The real question is about "data richness" requirements with audio. I am trying to determine if long term audio recordings are actually important for research in most cases, or if it is just the current status quo for detecting a small number of animals because of available hardware? For instance, when conducting surveys with devices like audiomoth or other continual monitoring devices, is the focus typically on analyzing a small number of animal calls (for a single animal / few animals), or is it crucial to actually record the entire range of audio (and all potential animals)?

In other words, would a system capable of identifying between 10 - 30 distinct animal sounds using AI, which then records a timestamp, geodata, and the animal type/call detected into a CSV file provide a useful depth of information, or would it be too incomplete to provide value in many/some/most use cases?

Another way of framing this might be; what is the comparitive volume of research conducted that simply seeks to determine space, time, and detection data on a small number of animals vs detecting a large range of animals or needing to understand context from sounds which must come from recordings?

I could imagine scenarios like detecting periodic endangered species where you would not want to miss the detection.

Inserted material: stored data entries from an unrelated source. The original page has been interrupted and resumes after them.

theorem execVxofFinalise_keeps (x1 : Fin 4) (x2 : Fin 2) {s : State} (h : Keeps P W s) : KeepsO P W (execVxofFinalise x1 x2 s) := by
  unfold execVxofFinalise
  apply isaRow_keeps
  exact h

theorem execVsampu_keeps (x1 : Fin 4) (x2 : BitVec 5) (x3 : Fin 2) (x4 : BitVec 3) {s : State} (h : Keeps P W s) : KeepsO P W (execVsampu x1 x2 x3 x4 s) := by
  unfold execVsampu
  apply isaRow_keeps
  exact h

theorem execVcbd_keeps (x1 : Fin 4) (x2 : BitVec 5) (x3 : Fin 2) (x4 : BitVec 2) {s : State} (h : Keeps P W s) : KeepsO P W (execVcbd x1 x2 x3 x4 s) := by
  unfold execVcbd
  apply isaRow_keeps
  exact h

theorem execVsplit_keeps (x1 : Fin 4) (x2 : BitVec 5) (x3 : BitVec 5) {s : State} (h : Keeps P W s) : KeepsO P W (execVsplit x1 x2 x3 s) := by
  unfold execVsplit
  apply isaRow_keeps
  exact h

theorem execVrefresh_keeps (x1 : Fin 4) (x2 : BitVec 5) (x3 : BitVec 5) {s : State} (h : Keeps P W s) : KeepsO P W (execVrefresh x1 x2 x3 s) := by
  unfold execVrefresh
  apply isaRow_keeps
  exact h

theorem execVunmask_keeps (x1 : Fin 4) (x2 : BitVec 5) (x3 : BitVec 5) (x4 : BitVec 3) {s : State} (h : Keeps P W s) : KeepsO P W (execVunmask x1 x2 x3 x4 s) := by
  unfold execVunmask
  apply isaRow_keeps
  exact h

theorem execVpublish_keeps (x1 : Fin 4) (x2 : BitVec 5) (x3 : BitVec 5) (x4 : BitVec 3) {s : State} (h : Keeps P W s) : KeepsO P W (execVpublish x1 x2 x3 x4 s) := by
  unfold execVpublish
  apply isaRow_keeps
  exact h

theorem execVunmaskM_keeps (x1 : Fin 4) (x2 : BitVec 3) (x3 : BitVec 3) {s : State} (h : Keeps P W s) : KeepsO P W (execVunmaskM x1 x2 x3 s) := by
  unfold execVunmaskM
  apply isaRow_keeps
  exact h

theorem execVpublishM_keeps (x1 : Fin 4) (x2 : BitVec 3) (x3 : BitVec 3) {s : State} (h : Keeps P W s) : KeepsO P W (execVpublishM x1 x2 x3 s) := by
  unfold execVpublishM
  apply isaRow_keeps
  exact h

theorem execVa2b_keeps (x1 : Fin 4) (x2 : BitVec 5) (x3 : BitVec 5) {s : State} (h : Keeps P W s) : KeepsO P W (execVa2b x1 x2 x3 s) := by
  unfold execVa2b
  apply isaRow_keeps
  exact h

theorem execVb2a_keeps (x1 : Fin 4) (x2 : BitVec 5) (x3 : BitVec 5) {s : State} (h : Keeps P W s) : KeepsO P W (execVb2a x1 x2 x3 s) := by
  unfold execVb2a
  apply isaRow_keeps
  exact h

theorem execVmand_keeps (x1 : Fin 4) (x2 : BitVec 5) (x3 : BitVec 5) (x4 : BitVec 5) {s : State} (h : Keeps P W s) : KeepsO P W (execVmand x1 x2 x3 x4 s) := by
  unfold execVmand
  apply isaRow_keeps
  exact h

theorem execVmor_keeps (x1 : Fin 4) (x2 : BitVec 5) (x3 : BitVec 5) (x4 : BitVec 5) {s : State} (h : Keeps P W s) : KeepsO P W (execVmor x1 x2 x3 x4 s) := by
  unfold execVmor
  apply isaRow_keeps
  exact h

theorem execVmeq_keeps (x1 : Fin 4) (x2 : BitVec 3) (x3 : BitVec 5) (x4 : BitVec 5) {s : State} (h : Keeps P W s) : KeepsO P W (execVmeq x1 x2 x3 x4 s) := by
  unfold execVmeq
  apply isaRow_keeps
  exact h

theorem execVmbnd_keeps (x1 : Fin 4) (x2 : BitVec 3) (x3 : BitVec 5) (x4 : BitVec 5) {s : State} (h : Keeps P W s) : KeepsO P W (execVmbnd x1 x2 x3 x4 s) := by
  unfold execVmbnd
  apply isaRow_keeps
  exact h

theorem execVmcomp_keeps (x1 : Fin 4) (x2 : BitVec 5) (x3 : BitVec 5) (x4 : BitVec 5) {s : State} (h : Keeps P W s) : KeepsO P W (execVmcomp x1 x2 x3 x4 s) := by
  unfold execVmcomp
  apply isaRow_keeps
  exact h

theorem execVmdcmp_keeps (x1 : Fin 4) (x2 : BitVec 5) (x3 : BitVec 5) (x4 : BitVec 5) {s : State} (h : Keeps P W s) : KeepsO P W (execVmdcmp x1 x2 x3 x4 s) := by
  unfold execVmdcmp
  apply isaRow_keeps
  exact h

Monitoring very bio-diverse areas for a plethora of wildlife to require full audio recordings to really pick up the depth and variety. Situations where you want to hear vocal tone and expressions. etc. However being an engineer, I am not quite sure how often one vs another is actually implemented in the field.

I ask these questions because I believe a different paradigm of how detection is done may allow engineers to create significantly cheaper devices with much longer timescales ultimately providing significantly more total detection's at less time and actual cost to researchers using emerging AI edge tech. But I have not seen it done, yet.

Any knowledge would be greatly appreciated!

Herdhanu Jayanto

@hjayanto | He/Him

KONKLUSI (Kolaborasi Inklusi Konservasi - Yayasan)

Your friendly Indo-Crocky-Croc

6 July 2024 9:17am

I also wanted to piggy back this conversation. What is the best way to start if you want to make a library of acoustic communication from semi-aquatic species? any advice are welcome, thanks!

Carly Batist

@carlybatist | she/her

ecoacoustics, biodiversity monitoring, nature tech

9 July 2024 5:58pm

Hi @TenX_Lab !

There are a number of different use cases for passive acoustic monitoring, each of which can/may require particular datasets. We always strongly recommend that a specific research question is developed first and then base sampling design and analysis plan off of that. In a very general sense, PAM analyses can be broken into two primary pipelines: species detection and soundscape analysis (i.e., via acoustic indices). The latter does require recordings the entire range of audio that you're interested in and then calculating acoustic indices over particular timespans and per site to compare.

For species detection, yes there are projects that just focus on a subset of species (endangered/endemics/keystone, etc.). But there is also the consideration that PAM data is an audio archive of sorts, so that even if someone is only focused on a particular species or set of taxa, that same dataset may then be useful in future for other taxa or use cases. For example, my dissertation project was just focused on a lemur species in Madagascar but I did continuous recording and now I have collaborators using the same dataset to study birds. It's common for people to record a schedule like 1 minute every 5 minutes as a trade-off between extending battery life and still getting comprehensive coverage throughout the day/sampling period.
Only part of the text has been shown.